I tend to agree about the primacy of prints and I observed a reaction them just this past week. I spent 2 weeks in Italy in May on a study abroad with other university students. While I shot lots of images with my phone that I used in the daily blog I wrote on the trip, I also took along my Minolta SRT-201 and several rolls of Ilford HP5+ which I used, mostly, for shoot-from-the-hip street photography. After returning, developing and scanning the film, I added them to my blog so my fellow travelers could see them. I’ve also posted some of those images in the gallery here.

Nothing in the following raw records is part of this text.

-- ==== Sys2Proof/Machine/Compose.lean ====
section
/-!
DEFINITION. Ticket composition as pure functions (chapter 07): reading asset words, the formats of fonts, bitmaps and
templates (R201..R208), UTF-8 and field values (R210), text layout (R211), the objects of a ticket and the gray level
of every dot (R203, R217), signatures (R214). Symbols are those of Symbols and QrCode; of the other symbologies Config holds the
modules.
-/

namespace Sys2Proof.Machine

/-! ### Directory and stored words -/

/-- Directory entry `e`; a FREE entry holds zero in every field (R193). -/
def State.dirEntry (s : State) (e : Nat) : DirEntry :=
  match s.assets.dir.find? (fun c => c.1 == e) with
  | some c => c.2
  | none => DirEntry.empty

/-- Replace directory entry `e`, the list kept in index order without empty entries. -/
def putDir (e : Nat) (d : DirEntry) : List (Nat × DirEntry) → List (Nat × DirEntry)
  | [] => [(e, d)]
  | c :: rest => if e < c.1 then (e, d) :: c :: rest else if e = c.1 then (e, d) :: rest else c :: putDir e d rest

def State.setDir (s : State) (e : Nat) (d : DirEntry) : State :=
  { s with assets := { s.assets with
      dir := if d = DirEntry.empty then s.assets.dir.filter (fun c => c.1 != e) else putDir e d s.assets.dir } }

/-- An erased flash word reads all ones (R456). -/
def erasedWord : Word := BitVec.allOnes 36

/-- Word `w` of the asset region of bank `b`. -/
def State.assetWord (s : State) (b w : Nat) : Word :=
  match (if b = 0 then s.assets.words0 else s.assets.words1).find? (fun c => c.1 == w) with
  | some c => c.2
  | none => erasedWord

/-- A list of (offset, word) pairs, rising, with one word put; a word equal to an erased one is not listed. -/
def putWord (a : Nat) (w : Word) : List (Nat × Word) → List (Nat × Word)
  | [] => if w = erasedWord then [] else [(a, w)]
  | c :: rest =>
    if a < c.1 then (if w = erasedWord then c :: rest else (a, w) :: c :: rest)
    else if a = c.1 then (if w = erasedWord then rest else (a, w) :: rest)
    else c :: putWord a w rest

def State.setAssetWord (s : State) (b w : Nat) (v : Word) : State :=
  if b = 0 then { s with assets := { s.assets with words0 := putWord w v s.assets.words0 } }
  else { s with assets := { s.assets with words1 := putWord w v s.assets.words1 } }

/-- Whether a word of a region reads uncorrectable, or lies in a sector being rewritten in place (R470). -/
def State.assetBad (s : State) (b w : Nat) : Bool :=
  (if b = 0 then s.assets.bad0 else s.assets.bad1).contains w || (at' s.flash.banks b).rewrite.contains (2048 + w / 512)

/-- The bank an asset's words are read from: the first with a copy in service that is not bad at word `i`. -/
def State.readBank (s : State) (d : DirEntry) (i : Nat) : Nat :=
  if d.place = 0 then 0 else if d.place = 1 then 1
  else if at' s.dev.flashRet 0 || s.assetBad 0 (d.off0 + i) then 1 else 0

/-- Word `i` of a stored asset (R192). -/
def State.astWord (s : State) (e i : Nat) : Word :=
  let d := s.dirEntry e
  if s.readBank d i = 0 then s.assetWord 0 (d.off0 + i) else s.assetWord 1 (d.off1 + i)

/-- Words of a stored asset from `i`, `n` of them. -/
def State.astWords (s : State) (e i n : Nat) : List Word := (List.range n).map fun k => s.astWord e (i + k)

/-! ### Formats (R201..R208) -/

/-- Pixel `c` of row `r` of the words of a bitmap of `bpp` bits and `width` columns; one may cross words (R201). -/
def pixelOf (ws : List Word) (bpp width r c : Nat) : Nat :=
  let wpr := (width * bpp + 31) / 32
  let b := c * bpp
  (bits (ws.getD (r * wpr + b / 32) 0) 31 0 + bits (ws.getD (r * wpr + b / 32 + 1) 0) 31 0 * 2 ^ 32) / 2 ^ (b % 32) % 2 ^ bpp

/-- A source pixel widened to four bits (R203). -/
def widen (bpp v : Nat) : Nat := if bpp = 1 then 15 * v else if bpp = 2 then 5 * v else if bpp = 3 then 2 * v + v / 4 else v

/-- The level an element of gray LEVEL `l` writes for a source level `e` (R203). -/
def grayOf (l e : Nat) : Nat := (e * l + 7) / 15

/-- Font header fields. -/
def State.fontBpp (s : State) (e : Nat) : Nat := bits (s.astWord e 0) 35 32
def State.fontAscent (s : State) (e : Nat) : Nat := bits (s.astWord e 0) 31 24
def State.fontDescent (s : State) (e : Nat) : Nat := bits (s.astWord e 0) 23 16
def State.fontGlyphs (s : State) (e : Nat) : Nat := bits (s.astWord e 0) 15 0
def State.fontDefault (s : State) (e : Nat) : Nat := bits (s.astWord e 1) 35 20
def State.fontRanges (s : State) (e : Nat) : Nat := bits (s.astWord e 1) 19 12

/-- FIRST, COUNT and first glyph index of each range. -/
def rangeList : List Word → Nat → List (Nat × Nat × Nat)
  | [], _ => []
  | w :: rest, g => (bits w 35 15, bits w 14 0, g) :: rangeList rest (g + bits w 14 0)

def State.ranges (s : State) (e : Nat) : List (Nat × Nat × Nat) := rangeList (s.astWords e 2 (s.fontRanges e)) 0

/-- The glyph of a code point: its range's, or DEFAULT (R211). -/
def State.glyphOf (s : State) (e cp : Nat) : Nat :=
  match (s.ranges e).find? (fun r => r.1 ≤ cp && cp < r.1 + r.2.1) with
  | some r => r.2.2 + (cp - r.1)
  | none => s.fontDefault e

/-- Glyph `g` of a font (R201). -/
def State.glyph (s : State) (e g : Nat) : Glyph :=
  let a := 2 + s.fontRanges e + 2 * g
  let w0 := s.astWord e a
  let w1 := s.astWord e (a + 1)
  ⟨bits w0 35 16, bits w0 15 8, bits w0 7 0, bits w1 35 24, signed 12 (bits w1 23 12), signed 12 (bits w1 11 0)⟩

/-- Words of a glyph's bitmap. -/
def glyphWords (bpp : Nat) (g : Glyph) : Nat := g.height * ((g.width * bpp + 31) / 32)

/-- Ranges ascend and do not overlap. -/
def rangesAscend : List (Nat × Nat × Nat) → Bool
  | [] => true
  | [_] => true
  | a :: b :: rest => a.1 + a.2.1 ≤ b.1 && rangesAscend (b :: rest)

/-- A font keeps R201. -/
def State.fontOk (s : State) (e size : Nat) : Bool :=
  let bpp := s.fontBpp e
  let rs := s.ranges e
  let n := s.fontGlyphs e
  2 ≤ size && 1 ≤ bpp && bpp ≤ 4 && 1 ≤ s.fontAscent e && 1 ≤ n && 1 ≤ s.fontRanges e && bits (s.astWord e 1) 11 0 == 0 &&
    s.fontDefault e < n && rangesAscend rs && rs.all (fun r => 1 ≤ r.2.1 && r.1 ≤ 0x10FFFF) &&
    (rs.foldl (fun k r => k + r.2.1) 0) == n && 2 + s.fontRanges e + 2 * n ≤ size &&
    (List.range n).all fun g =>
      let gl := s.glyph e g
      (glyphWords bpp gl == 0 || 2 + s.fontRanges e + 2 * n ≤ gl.off) && gl.off + glyphWords bpp gl ≤ size &&
        (s.astWords e gl.off (glyphWords bpp gl)).all (fun w => bits w 35 32 == 0)

/-- A bitmap keeps R202. -/
def State.bitmapOk (s : State) (e size : Nat) : Bool :=
  let h := s.astWord e 0
  let bpp := bits h 35 32
  let w := bits h 31 19
  let n := bits h 18 3
  (bpp == 1 || bpp == 4) && 1 ≤ w && w ≤ 6144 && 1 ≤ n && bits h 2 0 == 0 && size == 1 + n * ((w * bpp + 31) / 32) &&
    (s.astWords e 1 (size - 1)).all fun v => bits v 35 32 == 0

/-! ### Templates (R204..R208) -/

/-- Cut the elements; false where the words run out or are too many. -/
def cutElems : Nat → List Word → List Elem × Bool
  | 0, ws => ([], ws.isEmpty)
  | _ + 1, [] => ([], false)
  | k + 1, w :: rest =>
    let n := bits w 31 24
    if n < 3 ∨ rest.length + 1 < n then ([], false)
    else
      let more := cutElems k (rest.drop (n - 1))
      ((w :: rest.take (n - 1)) :: more.1, more.2)

def fieldDefOf (w : Word) : FieldDef := ⟨bits w 35 28, bits w 27 26, bit w 25, bit w 24, bits w 11 0⟩

/-- The template a list of words holds. -/
def templateOf (ws : List Word) : Template :=
  let w0 := ws.getD 0 0
  let w1 := ws.getD 1 0
  let nf := bits w1 35 30
  let nd := bits w1 19 15
  let sg := bit w1 14
  let depWords := (ws.drop 2).take nd
  let rest := ws.drop (2 + nd)
  let slotWord := if sg then rest.getD 0 0 else 0
  let rest := if sg then rest.drop 1 else rest
  let fws := rest.take nf
  let cut := cutElems (bits w1 29 20) (rest.drop nf)
  { tver := bits w0 35 32, width := bits w0 31 19, length := bits w0 18 3, margin := bits w1 11 0,
    nelem := bits w1 29 20, isSigned := sg,
    zeros := bits w0 2 0 == 0 && bits w1 13 12 == 0 && depWords.all (fun w => bits w 35 12 == 0) &&
      bits slotWord 32 0 == 0 && fws.all (fun w => bits w 23 12 == 0),
    deps := depWords.map fun w => bits w 11 0, slot := bits slotWord 35 33,
    fields := fws.map fieldDefOf, elems := cut.1, wellCut := cut.2 && fws.length == nf && depWords.length == nd }

/-- The template stored in entry `e`. -/
def State.template (s : State) (e : Nat) : Template := templateOf (s.astWords e 0 (s.dirEntry e).size)

def Elem.etype (e : Elem) : Nat := bits (e.getD 0 0) 35 32
def Elem.rot (e : Elem) : Nat := bits (e.getD 0 0) 23 22
def Elem.op (e : Elem) : Nat := bits (e.getD 0 0) 21 20
def Elem.level (e : Elem) : Nat := bits (e.getD 0 0) 19 16
def Elem.x (e : Elem) : Nat := bits (e.getD 1 0) 35 23
def Elem.y (e : Elem) : Nat := bits (e.getD 1 0) 22 7
def Elem.bw (e : Elem) : Nat := bits (e.getD 2 0) 35 23
def Elem.bh (e : Elem) : Nat := bits (e.getD 2 0) 22 7
/-- Width and height of the footprint (R206). -/
def Elem.fw (e : Elem) : Nat := if e.rot % 2 = 0 then e.bw else e.bh
def Elem.fh (e : Elem) : Nat := if e.rot % 2 = 0 then e.bh else e.bw
/-- Content bytes of a TEXT or SYMBOL element (R207). -/
def Elem.nbytes (e : Elem) : Nat := bits (e.getD 4 0) 23 12
def Elem.content (e : Elem) : List Nat := (((e.drop 5).flatMap wordBytes).map BitVec.toNat).take e.nbytes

The professor who led the trip sent out a mass email and invited any and all to a summer critique where we could show work we’ve been doing since school let out in early May. The majority of those who showed up had been on the Italy trip and had seen these black and white images online. I brought 8x10 enlargements of some of these street shots made on Ilford FB paper and mounted on matte board. I didn’t install these but passed them around and noticed how they spent more time looking at each image than they probably did with the digital version. Not only did they hold each one in their own hands, they would hold it away, then bring it in close up, tilt it to change the way light reflected off the emulsion and the surface, and generally embrace it as a physical object. Comments included revenue to the richness of tones in the prints.
The subject matter and compositional elements aside, I am leaning toward believing that it’s the physicality of the print, whether from a digital or film source, that allows it to transcend what the digitally viewed version has to offer.